The DIN standard DIN 91379: "Characters and defined character sequences in Unicode for the electronic processing of names and data exchange in Europe, with CD-ROM" defines a normative subset of Unicode Latin characters, sequences of base characters and diacritic signs, and special characters for use in names of persons, legal entities, products, addresses etc. The standard defines a normative mapping of Latin letters to base letters A-Z according to the recommendations of ICAO.

Languages and scripts supported
The subset supports all official languages of European Union countries as well as the official languages of Iceland, Liechtenstein, Norway, Switzerland, and also the German minority languages. To allow the transliteration of names in other writing systems to the Latin script according to the relevant ISO standards
all necessary diacritic signs are provided.

In addition to the normative characters the standard defines subsets of extended characters that contain modern Greek letters for Greece and Cyprus, Cyrillic letters for Bulgaria and special characters for names of products and legal entities.

Conforming applications may support additional characters, however for interface agreements or registers it may be appropriate to support only a final subset of characters and sequences based on this standard.

The text of the former standard, DIN SPEC 91379, explanations and lists of characters and sequences as Excel and XML files can be found in Koordinierungsstelle für IT-Standards (KoSIT). This reference contains also an XML schema file with patterns to check conformance of text to subsets defined in this standard. Lists of characters and sequences of DIN SPEC 91379 and DIN 91379 as plain text files are available via GitHub in DIN 91379 Characters and Sequences. The DIN contains few additional characters and sequences.

Compliance
To be compliant to this norm, it is required to
 support all normative letters and sequences at all processing stages,
 use the encoding UTF-8 at interfaces, and
 normalize the characters according to Unicode normalization form C (NFC).

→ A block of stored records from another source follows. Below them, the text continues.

/-! Regulator -/

theorem State.statusWrite_inv (s : State) (pa v : Nat) (hs : s.Inv) : (State.statusWrite s pa v).Inv := by
  unfold State.statusWrite
  repeat' (first | with_reducible assumption | with_reducible apply State.devWrite_inv)
theorem State.advanceHead_inv (n : Nat) (s : State) (q : Nat) (hs : s.Inv) : (State.advanceHead n s q).Inv := by
  induction n generalizing s with
  | zero => exact hs
  | succ n ih =>
    unfold State.advanceHead
    repeat' (first | with_reducible assumption | with_reducible apply ih | with_reducible apply State.setLq_inv | with_reducible apply State.ctlWrite_inv | with_reducible apply State.homeRead_inv | split | extract_lets | dsimp +zetaDelta only)
theorem State.headOf_inv (s : State) (q : Nat) (hs : s.Inv) : (State.headOf s q).Inv := by
  unfold State.headOf
  repeat' (first | with_reducible assumption | with_reducible apply State.advanceHead_inv)
theorem execLaunchQueueRefetch_inv (q : Nat) (s : State) (hs : s.Inv) : OutInv (execLaunchQueueRefetch q s) := by
  unfold execLaunchQueueRefetch
  repeat' (first | with_reducible assumption | with_reducible apply OutInv.next | with_reducible apply State.ctlRead_inv | with_reducible apply State.setLq_inv | split | extract_lets)
theorem State.updPrio_inv (s : State) (hs : s.Inv) : (State.updPrio s).Inv := by
  unfold State.updPrio
  repeat' (first | with_reducible assumption | with_reducible apply State.Inv.wf | (with_reducible refine State.Inv.of_wf ?_; dsimp only))
theorem State.makeEntry_inv (s : State) (b : List Byte) (pa : Nat) (q : Option Nat) (seq : Nat) (m : Option Nat) (st : LState) (child : Bool) (hs : s.Inv) : (State.makeEntry s b pa q seq m st child).Inv := by
  unfold State.makeEntry
  repeat' (first | with_reducible assumption | with_reducible apply State.updPrio_inv | with_reducible apply State.Inv.wf | (with_reducible refine State.Inv.of_wf ?_; dsimp only))
theorem State.noteRefused_inv (s : State) (b : List Byte) (reason : Nat) (hs : s.Inv) : (State.noteRefused s b reason).Inv := by
  unfold State.noteRefused
  repeat' (first | with_reducible assumption | with_reducible apply State.Inv.wf | (with_reducible refine State.Inv.of_wf ?_; dsimp only) | split)
theorem execLaunchRecordRead_inv (q : Nat) (s : State) (hs : s.Inv) : OutInv (execLaunchRecordRead q s) := by
  unfold execLaunchRecordRead
  repeat' (first | with_reducible assumption | with_reducible apply OutInv.next | with_reducible apply State.homeReadBytes_inv | with_reducible apply State.makeEntry_inv | with_reducible apply State.setLq_inv | with_reducible apply State.noteRefused_inv | with_reducible apply State.statusWrite_inv | with_reducible apply State.headOf_inv | split | extract_lets | dsimp +zetaDelta only)
theorem execLaunchActivation_inv (l : Nat) (s : State) (hs : s.Inv) : OutInv (execLaunchActivation l s) := by
  unfold execLaunchActivation
  repeat' (first | with_reducible assumption | with_reducible apply OutInv.next | with_reducible apply State.setLaunch_inv | split)
theorem State.standLaunch_inv (s : State) (m : Nat) (hs : s.Inv) : (State.standLaunch s m).Inv := by
  unfold State.standLaunch
  repeat' (first | with_reducible assumption | with_reducible apply State.makeEntry_inv | with_reducible apply State.discardBins_inv | with_reducible apply DRead.read_inv | with_reducible apply State.noteRefused_inv | with_reducible apply State.statusWrite_inv | with_reducible apply State.errorReport_inv | with_reducible apply State.Inv.wf | (with_reducible refine State.Inv.of_wf ?_; dsimp only) | split)
theorem State.endStanding_inv (s : State) (m : Nat) (hs : s.Inv) : (State.endStanding s m).Inv := by
  unfold State.endStanding
  repeat' (first | with_reducible assumption | with_reducible apply State.setLaunch_inv | with_reducible apply State.discardBins_inv | with_reducible apply State.Inv.wf | (with_reducible refine State.Inv.of_wf ?_; dsimp only) | split)
theorem State.reapWaves_inv (s : State) (hs : s.Inv) : (State.reapWaves s).Inv := by
  unfold State.reapWaves
  repeat' (first | with_reducible assumption | with_reducible apply State.Inv.wf | (with_reducible refine State.Inv.of_wf ?_; dsimp only))
theorem State.leaveGroup_inv (s : State) (g id : Nat) (hs : s.Inv) : (State.leaveGroup s g id).Inv := by
  unfold State.leaveGroup
  repeat' (first | with_reducible assumption | with_reducible apply State.Inv.wf | (with_reducible refine State.Inv.of_wf ?_; dsimp only) | split)
theorem State.dropStreams_inv (s : State) (id : Nat) (hs : s.Inv) : (State.dropStreams s id).Inv := by
  unfold State.dropStreams
  repeat' (first | with_reducible assumption | with_reducible apply State.setCore_inv | with_reducible apply State.Inv.wf | with_reducible apply State.Inv.foldl | (with_reducible refine State.Inv.of_wf ?_; dsimp only) | with_reducible intro _)
theorem State.reapTeam_inv (s : State) (id : Nat) (t : Team) (hs : s.Inv) : (State.reapTeam s id t).Inv := by
  unfold State.reapTeam
  repeat' (first | with_reducible assumption | with_reducible apply State.dropWatch_inv | with_reducible apply State.dropStreams_inv | with_reducible apply State.updLaunch_inv | with_reducible apply State.leaveGroup_inv | with_reducible apply State.Inv.wf | (with_reducible refine State.Inv.of_wf ?_; dsimp only) | split)
theorem State.reap_inv (s : State) (hs : s.Inv) : (State.reap s).Inv := by
  unfold State.reap
  repeat' (first | with_reducible assumption | with_reducible apply State.reapTeam_inv | with_reducible apply State.reapWaves_inv | with_reducible apply State.Inv.foldl | with_reducible intro _ | split)
theorem State.compact_inv (s : State) (core : Nat) (hs : s.Inv) : (State.compact s core).Inv := by
  unfold State.compact
  repeat' (first | with_reducible assumption | with_reducible apply MemSys.wf_mk | with_reducible apply Mem.wf_overlay | with_reducible apply Mem.wf_clear | with_reducible apply Mem.wf_foldl | with_reducible apply State.Inv.home | with_reducible apply State.Inv.dram | with_reducible apply State.Inv.scratch | with_reducible apply State.Inv.rows | with_reducible apply State.Inv.chip | with_reducible apply State.Inv.acc | (with_reducible refine State.Inv.of_wf ?_; dsimp only) | with_reducible intro _)
theorem State.allotAt_inv (s : State) (core base n : Nat) (hs : s.Inv) : (State.allotAt s core base n).1.Inv := by
  unfold State.allotAt
  repeat' (first | with_reducible assumption | with_reducible apply State.compact_inv | with_reducible apply State.Inv.wf | (with_reducible refine State.Inv.of_wf ?_; dsimp only) | split)
theorem State.startTeam_inv (s : State) (lid : Nat) (l : Launch) (id index group members pos : Nat) (spot : Spot) (bin : Option BinTeam) (hs : s.Inv) : (State.startTeam s lid l id index group members pos spot bin).Inv := by
  unfold State.startTeam
  repeat' (first | with_reducible assumption | with_reducible apply State.columnAcquire_inv | with_reducible apply State.storeClear_inv | with_reducible apply State.allotAt_inv | with_reducible apply State.setWave_inv | with_reducible apply State.setStream_inv | with_reducible apply State.setTeam_inv | with_reducible apply State.setCore_inv | with_reducible apply State.Inv.wf | with_reducible apply State.Inv.foldl | (with_reducible refine State.Inv.of_wf ?_; dsimp only) | with_reducible intro _ | split)
theorem State.restoreTeam_inv (s : State) (id : Nat) (x : Saved) (spot : Spot) (hs : s.Inv) : (State.restoreTeam s id x spot).Inv := by
  unfold State.restoreTeam
  repeat' (first | with_reducible assumption | with_reducible apply State.updStream_inv | with_reducible apply State.phaseArrive_inv | with_reducible apply State.setCore_inv | with_reducible apply State.mirrorCore_inv | with_reducible apply State.columnAcquire_inv | with_reducible apply State.setWave_inv | with_reducible apply State.allotAt_inv | with_reducible apply State.evictForRows_inv | with_reducible apply State.storeFill_inv | with_reducible apply State.setStream_inv | with_reducible apply State.setTeam_inv | with_reducible apply State.updTeam_inv | with_reducible apply State.Inv.wf | with_reducible apply State.Inv.foldl | with_reducible apply State.Inv.foldl_fst | (with_reducible refine State.Inv.of_wf ?_; dsimp only) | with_reducible intro _ | split)
theorem State.restoreUnits_inv (s : State) (lid : Nat) (us : List (List (Nat × Saved))) (spots : List (List Spot)) (hs : s.Inv) : (State.restoreUnits s lid us spots).Inv := by
  unfold State.restoreUnits
  repeat' (first | with_reducible assumption | with_reducible apply State.updLaunch_inv | with_reducible apply State.restoreTeam_inv | with_reducible apply State.Inv.foldl | with_reducible intro _)
theorem State.startUnit_inv (s : State) (lid : Nat) (l : Launch) (idxs : List Nat) (spots : List Spot) (bin : Option BinTeam) (hs : s.Inv) : (State.startUnit s lid l idxs spots bin).Inv := by
  unfold State.startUnit
  repeat' (first | with_reducible assumption | with_reducible apply State.startTeam_inv | with_reducible apply State.updLaunch_inv | with_reducible apply State.Inv.wf | with_reducible apply State.Inv.foldl | (with_reducible refine State.Inv.of_wf ?_; dsimp only) | with_reducible intro _ | split)
theorem State.firstPlaced_inv (s : State) (l : Launch) (hs : s.Inv) : (State.firstPlaced s l).Inv := by
  unfold State.firstPlaced
  repeat' (first | with_reducible assumption | with_reducible apply State.statusWrite_inv | split)
theorem State.placeUnits_inv (s : State) (lid : Nat) (l : Launch) (us : List (List (Nat × Saved))) (fs : List (List Nat)) (hs : s.Inv) : OptInv (State.placeUnits s lid l us fs) := by
  unfold State.placeUnits
  repeat' (first | with_reducible assumption | with_reducible exact OptInv.ofNone | with_reducible apply State.firstPlaced_inv | with_reducible apply State.restoreUnits_inv | with_reducible apply State.startUnit_inv | with_reducible apply State.Inv.foldl | with_reducible apply OptInv.mapAny | with_reducible intro _ | split)
theorem State.placeSaved_inv (s : State) (lid : Nat) (l : Launch) (hs : s.Inv) : OptInv (State.placeSaved s lid l) := by
  unfold State.placeSaved
  repeat' (first | with_reducible assumption | with_reducible apply State.placeUnits_inv)
theorem State.placePending_inv (s : State) (lid : Nat) (l : Launch) (hs : s.Inv) : OptInv (State.placePending s lid l) := by
  unfold State.placePending
  repeat' (first | with_reducible assumption | with_reducible exact OptInv.ofNone | with_reducible apply State.firstPlaced_inv | with_reducible apply State.placeUnits_inv | with_reducible apply State.updLaunch_inv | with_reducible apply State.startUnit_inv | with_reducible apply OptInv.mapAny | with_reducible intro _ | split | extract_lets)
theorem State.placeFirst_inv (s : State) (l : List (Nat × Launch)) (hs : s.Inv) : (State.placeFirst s l).Inv := by
  induction l with
  | nil => exact hs
  | cons a l ih =>
    unfold State.placeFirst
    repeat' (first | with_reducible assumption | with_reducible refine OptInv.elim (by assumption) ?_ | with_reducible apply State.placePending_inv | with_reducible apply State.placeSaved_inv | split)
theorem execPlacementDecision_inv (s : State) (hs : s.Inv) : OutInv (execPlacementDecision s) := by
  unfold execPlacementDecision
  repeat' (first | with_reducible assumption | with_reducible apply OutInv.next | with_reducible apply State.reap_inv | with_reducible apply State.placeFirst_inv | split | extract_lets)
theorem execLaunchCompletion_inv (l : Nat) (s : State) (hs : s.Inv) : OutInv (execLaunchCompletion l s) := by
  unfold execLaunchCompletion
  repeat' (first | with_reducible assumption | with_reducible apply OutInv.next | with_reducible apply State.reap_inv | with_reducible apply State.updPrio_inv | with_reducible apply State.statusWrite_inv | with_reducible apply State.columnRelease_inv | with_reducible apply State.headOf_inv | with_reducible apply State.Inv.wf | with_reducible apply State.Inv.foldl | (with_reducible refine State.Inv.of_wf ?_; dsimp only) | with_reducible intro _ | split | extract_lets)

Continuous text is not in the scope of this norm.

The compliance to this standard will be mandatory for German authorities and organisations in the exchange of data between authorities or with citizens and business from Nov 1, 2024.

The architecture guideline for German federal IT demands the usage of the standard DIN SPEC 91379.

Current results of the standardization process include the specification DIN SPEC 91379 in March 2019 and final DIN standard in August 2022. Efforts are being made to further develop it into a European CEN standard.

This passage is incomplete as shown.